What the task requires
When the line containing "def w1 : Word" appears in the data below, begin copying there and stop only after the line containing "def op (half".

Material supplied
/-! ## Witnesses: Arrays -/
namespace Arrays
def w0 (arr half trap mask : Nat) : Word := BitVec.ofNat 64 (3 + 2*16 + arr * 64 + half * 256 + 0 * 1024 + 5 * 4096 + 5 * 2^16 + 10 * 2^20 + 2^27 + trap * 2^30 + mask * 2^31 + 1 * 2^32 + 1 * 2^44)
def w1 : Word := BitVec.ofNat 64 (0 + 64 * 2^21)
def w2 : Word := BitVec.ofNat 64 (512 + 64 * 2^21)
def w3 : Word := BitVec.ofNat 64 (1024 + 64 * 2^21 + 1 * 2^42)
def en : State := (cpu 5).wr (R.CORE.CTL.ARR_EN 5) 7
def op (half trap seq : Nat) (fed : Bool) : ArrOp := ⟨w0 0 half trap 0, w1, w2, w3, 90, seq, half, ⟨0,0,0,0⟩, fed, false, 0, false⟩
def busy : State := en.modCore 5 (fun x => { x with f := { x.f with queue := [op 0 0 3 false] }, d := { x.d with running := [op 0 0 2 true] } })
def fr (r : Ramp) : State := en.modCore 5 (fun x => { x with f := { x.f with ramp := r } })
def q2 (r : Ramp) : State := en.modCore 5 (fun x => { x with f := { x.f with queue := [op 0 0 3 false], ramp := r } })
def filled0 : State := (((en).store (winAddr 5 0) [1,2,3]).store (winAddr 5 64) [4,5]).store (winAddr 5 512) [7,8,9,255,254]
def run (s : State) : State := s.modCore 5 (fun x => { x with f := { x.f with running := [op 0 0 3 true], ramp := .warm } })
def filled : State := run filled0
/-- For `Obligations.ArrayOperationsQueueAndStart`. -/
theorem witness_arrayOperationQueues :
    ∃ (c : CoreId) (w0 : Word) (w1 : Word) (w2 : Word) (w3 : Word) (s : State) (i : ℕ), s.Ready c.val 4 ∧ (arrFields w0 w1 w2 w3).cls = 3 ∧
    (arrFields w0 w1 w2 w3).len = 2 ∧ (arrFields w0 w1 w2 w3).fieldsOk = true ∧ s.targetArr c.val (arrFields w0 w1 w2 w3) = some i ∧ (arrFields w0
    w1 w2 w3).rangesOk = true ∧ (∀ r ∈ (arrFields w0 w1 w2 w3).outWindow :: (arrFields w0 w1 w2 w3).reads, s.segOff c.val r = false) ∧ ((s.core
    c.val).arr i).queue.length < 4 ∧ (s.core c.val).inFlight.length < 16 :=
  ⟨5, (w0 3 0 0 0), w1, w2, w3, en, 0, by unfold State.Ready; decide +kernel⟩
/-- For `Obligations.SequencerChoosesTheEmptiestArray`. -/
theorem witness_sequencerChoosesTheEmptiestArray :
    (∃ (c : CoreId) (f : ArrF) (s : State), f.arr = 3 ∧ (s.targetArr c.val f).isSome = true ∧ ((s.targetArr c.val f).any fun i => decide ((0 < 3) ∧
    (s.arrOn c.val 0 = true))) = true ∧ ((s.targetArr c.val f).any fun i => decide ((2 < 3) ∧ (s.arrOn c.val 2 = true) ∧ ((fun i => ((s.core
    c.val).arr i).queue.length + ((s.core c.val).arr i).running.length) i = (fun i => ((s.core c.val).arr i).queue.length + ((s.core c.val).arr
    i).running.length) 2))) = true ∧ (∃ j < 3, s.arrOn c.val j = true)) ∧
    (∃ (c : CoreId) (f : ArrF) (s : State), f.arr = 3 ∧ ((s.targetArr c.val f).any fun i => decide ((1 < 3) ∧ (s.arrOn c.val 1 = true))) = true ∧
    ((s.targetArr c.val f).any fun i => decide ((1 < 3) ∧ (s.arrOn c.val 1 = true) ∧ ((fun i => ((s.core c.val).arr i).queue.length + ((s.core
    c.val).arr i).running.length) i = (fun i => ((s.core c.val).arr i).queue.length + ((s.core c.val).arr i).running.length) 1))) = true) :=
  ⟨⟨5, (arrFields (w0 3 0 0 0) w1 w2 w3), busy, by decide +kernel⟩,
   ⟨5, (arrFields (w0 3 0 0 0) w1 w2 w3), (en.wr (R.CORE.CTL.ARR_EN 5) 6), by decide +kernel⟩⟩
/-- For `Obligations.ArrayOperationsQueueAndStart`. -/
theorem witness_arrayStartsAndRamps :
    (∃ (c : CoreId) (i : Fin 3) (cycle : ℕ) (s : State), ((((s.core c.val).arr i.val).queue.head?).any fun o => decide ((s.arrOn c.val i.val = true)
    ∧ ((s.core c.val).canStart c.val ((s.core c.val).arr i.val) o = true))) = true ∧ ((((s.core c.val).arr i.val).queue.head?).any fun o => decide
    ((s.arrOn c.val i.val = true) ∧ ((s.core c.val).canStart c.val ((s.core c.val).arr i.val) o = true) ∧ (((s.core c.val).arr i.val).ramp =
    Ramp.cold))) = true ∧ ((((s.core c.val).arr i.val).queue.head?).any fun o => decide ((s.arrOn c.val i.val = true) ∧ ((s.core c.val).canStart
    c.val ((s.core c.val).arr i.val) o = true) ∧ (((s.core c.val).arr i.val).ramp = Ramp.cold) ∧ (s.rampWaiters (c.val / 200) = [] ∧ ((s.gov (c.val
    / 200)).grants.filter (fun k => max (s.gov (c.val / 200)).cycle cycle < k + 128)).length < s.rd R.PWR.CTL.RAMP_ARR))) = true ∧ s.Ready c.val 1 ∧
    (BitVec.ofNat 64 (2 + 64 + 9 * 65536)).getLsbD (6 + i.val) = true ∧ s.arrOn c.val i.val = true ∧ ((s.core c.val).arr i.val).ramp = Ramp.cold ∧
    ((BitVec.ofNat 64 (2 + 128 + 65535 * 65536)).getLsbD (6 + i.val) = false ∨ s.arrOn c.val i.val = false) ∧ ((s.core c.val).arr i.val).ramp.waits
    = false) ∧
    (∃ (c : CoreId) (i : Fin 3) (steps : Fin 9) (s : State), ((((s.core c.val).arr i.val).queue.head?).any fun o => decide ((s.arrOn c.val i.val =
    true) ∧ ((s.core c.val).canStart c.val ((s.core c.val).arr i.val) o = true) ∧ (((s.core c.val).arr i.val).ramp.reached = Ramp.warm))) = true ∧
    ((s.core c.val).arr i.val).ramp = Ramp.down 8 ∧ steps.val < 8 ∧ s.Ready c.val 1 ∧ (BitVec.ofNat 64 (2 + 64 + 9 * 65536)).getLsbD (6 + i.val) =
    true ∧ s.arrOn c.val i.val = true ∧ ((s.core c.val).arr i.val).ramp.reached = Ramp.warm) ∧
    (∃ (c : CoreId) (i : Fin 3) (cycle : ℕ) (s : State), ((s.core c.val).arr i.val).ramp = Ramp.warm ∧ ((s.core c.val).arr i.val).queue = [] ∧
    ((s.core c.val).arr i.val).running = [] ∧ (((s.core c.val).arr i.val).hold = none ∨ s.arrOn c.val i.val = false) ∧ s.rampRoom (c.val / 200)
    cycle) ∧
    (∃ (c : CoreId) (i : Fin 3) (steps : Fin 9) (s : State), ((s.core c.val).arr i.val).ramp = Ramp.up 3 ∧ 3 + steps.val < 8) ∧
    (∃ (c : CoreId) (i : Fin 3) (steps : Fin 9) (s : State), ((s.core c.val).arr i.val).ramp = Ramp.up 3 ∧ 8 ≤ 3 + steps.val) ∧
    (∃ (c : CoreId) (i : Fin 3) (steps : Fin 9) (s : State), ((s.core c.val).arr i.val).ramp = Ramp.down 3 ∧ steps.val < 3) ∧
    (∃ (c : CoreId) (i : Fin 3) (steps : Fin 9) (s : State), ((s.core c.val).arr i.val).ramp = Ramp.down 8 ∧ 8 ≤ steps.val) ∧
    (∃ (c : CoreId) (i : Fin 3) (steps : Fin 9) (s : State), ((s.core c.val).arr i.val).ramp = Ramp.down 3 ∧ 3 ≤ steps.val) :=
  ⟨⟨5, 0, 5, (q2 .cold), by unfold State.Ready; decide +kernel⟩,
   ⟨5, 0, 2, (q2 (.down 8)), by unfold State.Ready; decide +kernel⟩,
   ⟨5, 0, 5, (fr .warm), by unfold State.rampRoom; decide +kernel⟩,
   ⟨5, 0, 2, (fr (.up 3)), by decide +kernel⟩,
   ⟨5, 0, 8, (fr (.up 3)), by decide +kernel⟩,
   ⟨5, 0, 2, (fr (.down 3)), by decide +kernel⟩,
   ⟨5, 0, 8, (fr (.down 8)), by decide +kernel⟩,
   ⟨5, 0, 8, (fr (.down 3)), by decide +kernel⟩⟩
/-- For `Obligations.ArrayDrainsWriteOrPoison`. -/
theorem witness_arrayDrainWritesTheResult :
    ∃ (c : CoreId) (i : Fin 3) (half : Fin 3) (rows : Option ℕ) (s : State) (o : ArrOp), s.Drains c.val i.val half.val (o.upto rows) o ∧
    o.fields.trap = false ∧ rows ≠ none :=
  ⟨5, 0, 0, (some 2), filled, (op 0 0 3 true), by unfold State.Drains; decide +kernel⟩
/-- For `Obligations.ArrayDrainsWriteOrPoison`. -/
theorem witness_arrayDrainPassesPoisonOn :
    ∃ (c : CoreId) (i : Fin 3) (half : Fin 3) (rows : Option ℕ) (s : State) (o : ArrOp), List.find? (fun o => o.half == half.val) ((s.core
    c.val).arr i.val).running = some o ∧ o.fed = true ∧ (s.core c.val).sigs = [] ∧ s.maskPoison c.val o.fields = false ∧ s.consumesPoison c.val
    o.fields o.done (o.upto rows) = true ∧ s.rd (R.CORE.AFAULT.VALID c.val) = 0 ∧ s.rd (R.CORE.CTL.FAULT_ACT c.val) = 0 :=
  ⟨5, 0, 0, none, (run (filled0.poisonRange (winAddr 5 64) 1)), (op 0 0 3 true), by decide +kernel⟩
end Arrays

Exercise answer
def w1 : Word := BitVec.ofNat 64 (0 + 64 * 2^21)
def w2 : Word := BitVec.ofNat 64 (512 + 64 * 2^21)
def w3 : Word := BitVec.ofNat 64 (1024 + 64 * 2^21 + 1 * 2^42)
def en : State := (cpu 5).wr (R.CORE.CTL.ARR_EN 5) 7
def op (half trap seq : Nat) (fed : Bool) : ArrOp := ⟨w0 0 half trap 0, w1, w2, w3, 90, seq, half, ⟨0,0,0,0⟩, fed, false, 0, false⟩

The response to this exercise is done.